→ **Required work**:
Please return, word for word, the line containing "report (R21). -/" and each line after it through the end of the data below, and nothing else.

━━━━━ Provided material

/-- The Feed Tracker (section 1.3). -/
structure FeedTracker where
  state : FeedState
  /-- The slot counter, 0 to 47. -/
  slot : Nat
  /-- The frame count, 0 to 499. -/
  frameCount : Nat
  /-- The mismatch run, 0 to 3. -/
  mismatchRun : Nat
  lossTimer : Timer
  /-- The bytes so far of the open slot, 0 to 140 of them; `none` when no slot is being assembled. -/
  cell : Option (List Byte)
  counts : FeedCounts
  deriving DecidableEq, Repr

/-- The scrambling mode of a cell header (section 1.2). -/
inductive ScrambleMode where
  | clear | even | odd | invalid
  deriving DecidableEq, Repr

/-- A complete cell as its 140 bytes spell it (sections 1.2 and 12.1). -/
structure Cell where
  slot : Nat
  service : Nat
  film : Nat
  rating : Nat
  barred : Bool
  group : Nat
  mode : ScrambleMode
  spare : Nat
  frameSeq : Nat
  continuity : Nat
  headerCheck : Byte
  /-- The XOR of the seven header bytes before the header check. -/
  headerXor : Byte
  /-- The 128 payload bytes as received. -/
  payload : List Byte
  check : Word
  deriving DecidableEq, Repr

/-! ### Key Table (section 2.1) and Cell Descrambler (section 2.3) -/

/-- EVEN or ODD. -/
inductive Parity where
  | even | odd
  deriving DecidableEq, Repr

/-- What a LOADED key slot holds: the control word's halves U and L, and the epoch. -/
structure LoadedKey where
  upper : Word
  lower : Word
  epoch : Nat
  deriving DecidableEq, Repr

/-- One key group: two slots, `none` meaning EMPTY, and the active parity, `none` meaning NONE. -/
structure KeyGroup where
  even : Option LoadedKey
  odd : Option LoadedKey
  active : Option Parity
  deriving DecidableEq, Repr

/-- The four key counts, 0 to 65,535 each, saturating. -/
structure KeyCounts where
  loads : Nat
  withdrawals : Nat
  refusals : Nat
  repeats : Nat
  deriving DecidableEq, Repr

/-- The Key Table: groups 0 to 15, in order, and the counts. -/
structure KeyTable where
  groups : List KeyGroup
  counts : KeyCounts
  deriving DecidableEq, Repr

/-- The action of a KEY_EVENT report (R21). -/
inductive KeyAction where
  | loaded | withdrawn | refusedActive | refusedInvalid | switched
  deriving DecidableEq, Repr

/-- A cell the Feed Tracker has handed on and whose judging has not begun, with the number of
feed-second boundaries that were signalled before it and are not yet closed. -/
structure HandedCell where
  cell : Cell
  closesAhead : Nat
  deriving DecidableEq, Repr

━━━━━━━━━━

→ **Output for this exercise**:
/-- The action of a KEY_EVENT report (R21). -/
inductive KeyAction where
  | loaded | withdrawn | refusedActive | refusedInvalid | switched
  deriving DecidableEq, Repr

/-- A cell the Feed Tracker has handed on and whose judging has not begun, with the number of
feed-second boundaries that were signalled before it and are not yet closed. -/
structure HandedCell where
  cell : Cell
  closesAhead : Nat
  deriving DecidableEq, Repr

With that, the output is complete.